* [WHAT THIS TASK INVOLVES]: Nothing outside the range is wanted. Repeat exactly the lines below from the one with "encode i.sealed = (mark" through the one with "(l ++ [g l])[l.length]?".
***** LISTED RECORDS
/-- R75: a sealed frame is its bytes and their sum modulo 256. -/
theorem encode_sealed {i : Instr} {k : Kind} (hk : i.kind? = some k) :
    encode i.sealed = (mark :: mark :: k.cmd :: i.summed) ++ [byteSum (mark :: mark :: k.cmd :: i.summed)] := by
  rw [encode, Instr.sealed, withChecksum_cmd, withChecksum_summed, withChecksum_tail hk, wireChecksum, cmd_of_kind hk]
  rfl

/-! ### Reading a byte list by index -/

/-- In a list followed by a function of it, the function's value stands behind the list. -/
theorem getElem?_length_append_singleton (l : List Byte) (g : List Byte → Byte) :
    (l ++ [g l])[l.length]? = some (g ((l ++ [g l]).take l.length)) := by
  rw [List.getElem?_append_right (Nat.le_refl _), Nat.sub_self, List.take_left]
  rfl

/-- 16-bit fields in a row behind `hd`: field number `i` occupies the bytes `2 * i` and `2 * i + 1` from there. -/
theorem getElem?_flatMap_field {g : U16 → List Byte} (hg : ∀ x, (g x).length = 2) {xs : List U16} {i : Nat} {x : U16}
    (hx : xs[i]? = some x) (hd ys : List Byte) :
    (hd ++ (xs.flatMap g ++ ys))[hd.length + 2 * i]? = (g x)[0]? ∧
    (hd ++ (xs.flatMap g ++ ys))[hd.length + 1 + 2 * i]? = (g x)[1]? := by
  have hgx := hg x
  induction xs generalizing i hd with
  | nil => simp at hx
  | cons y xs ih =>
    rw [List.flatMap_cons, List.append_assoc]
    cases i with
    | zero =>
      cases Option.some.inj hx
      simp only [List.getElem?_append]
      constructor <;> simp [hgx]
    | succ i =>
      have hrest := ih hx (hd ++ g y)
      rw [List.append_assoc, List.length_append, hg y] at hrest
      rwa [show hd.length + 2 * (i + 1) = hd.length + 2 + 2 * i by omega,
        show hd.length + 1 + 2 * (i + 1) = hd.length + 2 + 1 + 2 * i by omega]

/-! ### The layout of the frames R75 builds, at N = 16 -/

theorem encode_frameV {cells : List U16} (wh ah : U32) (h : cells.length = 16) :
    encode (frameV cells wh ah) =
      ([0x24, 0x24, 0x56, 0x2D] ++ (cells.flatMap bytesBE16 ++ (bytesLE32 wh ++ bytesLE32 ah))) ++
        [byteSum ([0x24, 0x24, 0x56, 0x2D] ++ (cells.flatMap bytesBE16 ++ (bytesLE32 wh ++ bytesLE32 ah)))] := by
  rw [frameV, h, encode_sealed (k := .v) rfl]
  simp [Instr.summed, Kind.declared, Kind.len, Kind.cmd, mark]

theorem encode_frameM (eoc : U16) (mode : Byte) (cur t1 t2 : U16) (soc : Byte) :
    encode (frameM eoc mode cur t1 t2 soc) =
      [0x24, 0x24, 0x57, 0x0F, hi eoc, lo eoc, mode, hi cur, lo cur, hi t1, lo t1, hi t2, lo t2, soc] ++
        [byteSum [0x24, 0x24, 0x57, 0x0F, hi eoc, lo eoc, mode, hi cur, lo cur, hi t1, lo t1, hi t2, lo t2, soc]] :=
  encode_sealed (k := .m) rfl

theorem encode_frameZ (mode : Byte) (cur : U16) {res : List U16} (h : res.length = 16) :
    encode (frameZ mode cur res) =
      ([0x24, 0x24, 0x58, 0x28, mode, lo cur, hi cur] ++ res.flatMap bytesLE16) ++
        [byteSum ([0x24, 0x24, 0x58, 0x28, mode, lo cur, hi cur] ++ res.flatMap bytesLE16)] := by
  rw [frameZ, h, encode_sealed (k := .z) rfl]
  rfl

/-- R63. -/
theorem frameV_layout {cells : List U16} (wh ah : U32) (h : cells.length = 16) :
    let w := encode (frameV cells wh ah)
    w.length = 45 ∧ w.take 4 = [0x24, 0x24, 0x56, 0x2D] ∧
    (∀ i (c : U16), cells[i]? = some c → w[4 + 2 * i]? = some (hi c) ∧ w[5 + 2 * i]? = some (lo c)) ∧
    (w.drop 36).take 4 = bytesLE32 wh ∧ (w.drop 40).take 4 = bytesLE32 ah ∧
    w[44]? = some (byteSum (w.take 44)) := by
  intro w
  have hw : w = _ := encode_frameV wh ah h
  have hcells : (cells.flatMap bytesBE16).length = 32 := by rw [length_flatMap_bytesBE16, h]
  refine ⟨?length, ?head, fun i c hc => ?cell, ?wh, ?ah, ?checksum⟩
  case length => rw [hw]; simp [-List.length_flatMap, hcells, bytesLE32]
  case head => rw [hw]; rfl
  case cell =>
    rw [hw, List.append_assoc, List.append_assoc]
    exact getElem?_flatMap_field (fun _ => rfl) hc [0x24, 0x24, 0x56, 0x2D] _
  case wh => rw [hw]; simp [hcells, bytesLE32]
  case ah => rw [hw]; simp [List.drop_append, hcells, bytesLE32, List.drop_eq_nil_of_le]
  case checksum =>
    have hlast := getElem?_length_append_singleton
      ([0x24, 0x24, 0x56, 0x2D] ++ (cells.flatMap bytesBE16 ++ (bytesLE32 wh ++ bytesLE32 ah))) byteSum
    rw [← hw] at hlast
    simpa [-List.length_flatMap, hcells, bytesLE32] using hlast

/-- R64. -/
theorem frameM_layout (eoc : U16) (mode : Byte) (cur t1 t2 : U16) (soc : Byte) :
    let w := encode (frameM eoc mode cur t1 t2 soc)
    w.length = 15 ∧
    w.take 14 = [0x24, 0x24, 0x57, 0x0F, hi eoc, lo eoc, mode, hi cur, lo cur, hi t1, lo t1, hi t2, lo t2, soc] ∧
    w[14]? = some (byteSum (w.take 14)) := by
  intro w
  have hw : w = _ := encode_frameM eoc mode cur t1 t2 soc
  rw [hw]
  exact ⟨rfl, rfl, rfl⟩

/-- R65. -/
theorem frameZ_layout (mode : Byte) (cur : U16) {res : List U16} (h : res.length = 16) :
    let w := encode (frameZ mode cur res)
    w.length = 40 ∧ w.take 7 = [0x24, 0x24, 0x58, 0x28, mode, lo cur, hi cur] ∧
    (∀ i (r : U16), res[i]? = some r → w[7 + 2 * i]? = some (lo r) ∧ w[8 + 2 * i]? = some (hi r)) ∧
    w[39]? = some (byteSum (w.take 39)) := by
  intro w
  have hw : w = _ := encode_frameZ mode cur h
  have hres : (res.flatMap bytesLE16).length = 32 := by rw [length_flatMap_bytesLE16, h]
  refine ⟨?length, ?head, fun i r hr => ?cell, ?checksum⟩
  case length => rw [hw]; simp [-List.length_flatMap, hres]
  case head => rw [hw]; rfl
  case cell =>
    rw [hw, List.append_assoc]
    exact getElem?_flatMap_field (fun _ => rfl) hr [0x24, 0x24, 0x58, 0x28, mode, lo cur, hi cur] _
  case checksum =>
    have hlast := getElem?_length_append_singleton
      ([0x24, 0x24, 0x58, 0x28, mode, lo cur, hi cur] ++ res.flatMap bytesLE16) byteSum
    rw [← hw] at hlast
    simpa [-List.length_flatMap, hres] using hlast

/-! ### The obligations -/

/-- Settles O46: the encoder writes the command of the frame's kind and as many bytes as that command implies, and the field map reads them back. -/
theorem decodeReadsBackEveryFrame : Obligations.DecodeReadsBackEveryFrame := by
  intro n i rest hw
  cases hk : i.kind? with
  | none =>
    have hi := eq_unknown_of_kind?_none hk
    rw [hi] at hw ⊢
    exact decode_unknown rest (kindOfCmd_eq_none.mpr hw)
  | some k =>
    rw [encode_of_kind hk, List.cons_append, List.cons_append, List.cons_append,
      decode_known rest (captured_length hk hw), decodeFields_captured hk hw]

/-- Settles O47: the decoder answers a frame only to its own bytes, and the captured bytes of a decoded frame are the bytes it was decoded from. -/
theorem encodeReproducesTheBytes : Obligations.EncodeReproducesTheBytes := by
  intro n bs i rest h
  rcases decode_frame_cases h with ⟨cmd, hc, rfl, rfl⟩ | ⟨k, f, hf, rfl, rfl⟩
  · exact ⟨rfl, kindOfCmd_eq_none.mp hc⟩
  · obtain ⟨hbytes, hk, hw⟩ := captured_decodeFields hf
    refine ⟨?_, hw⟩
    rw [encode_of_kind hk, hbytes]
    rfl

/-- Settles O48: the layout of each kind. -/
theorem framesAreLaidOutAsTheFormatsSay : Obligations.FramesAreLaidOutAsTheFormatsSay :=
  ⟨fun _ wh ah h => frameV_layout wh ah h, frameM_layout, fun mode cur _ h => frameZ_layout mode cur h⟩

/-- Settles O49: the decoder is evaluated on the spec's own bytes. -/
theorem specVectorsDecode : Obligations.SpecVectorsDecode := by
  unfold Obligations.SpecVectorsDecode
  decide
**********
* [WRITTEN SOLUTION]:
    encode i.sealed = (mark :: mark :: k.cmd :: i.summed) ++ [byteSum (mark :: mark :: k.cmd :: i.summed)] := by
  rw [encode, Instr.sealed, withChecksum_cmd, withChecksum_summed, withChecksum_tail hk, wireChecksum, cmd_of_kind hk]
  rfl

/-! ### Reading a byte list by index -/

/-- In a list followed by a function of it, the function's value stands behind the list. -/
theorem getElem?_length_append_singleton (l : List Byte) (g : List Byte → Byte) :
    (l ++ [g l])[l.length]? = some (g ((l ++ [g l]).take l.length)) := by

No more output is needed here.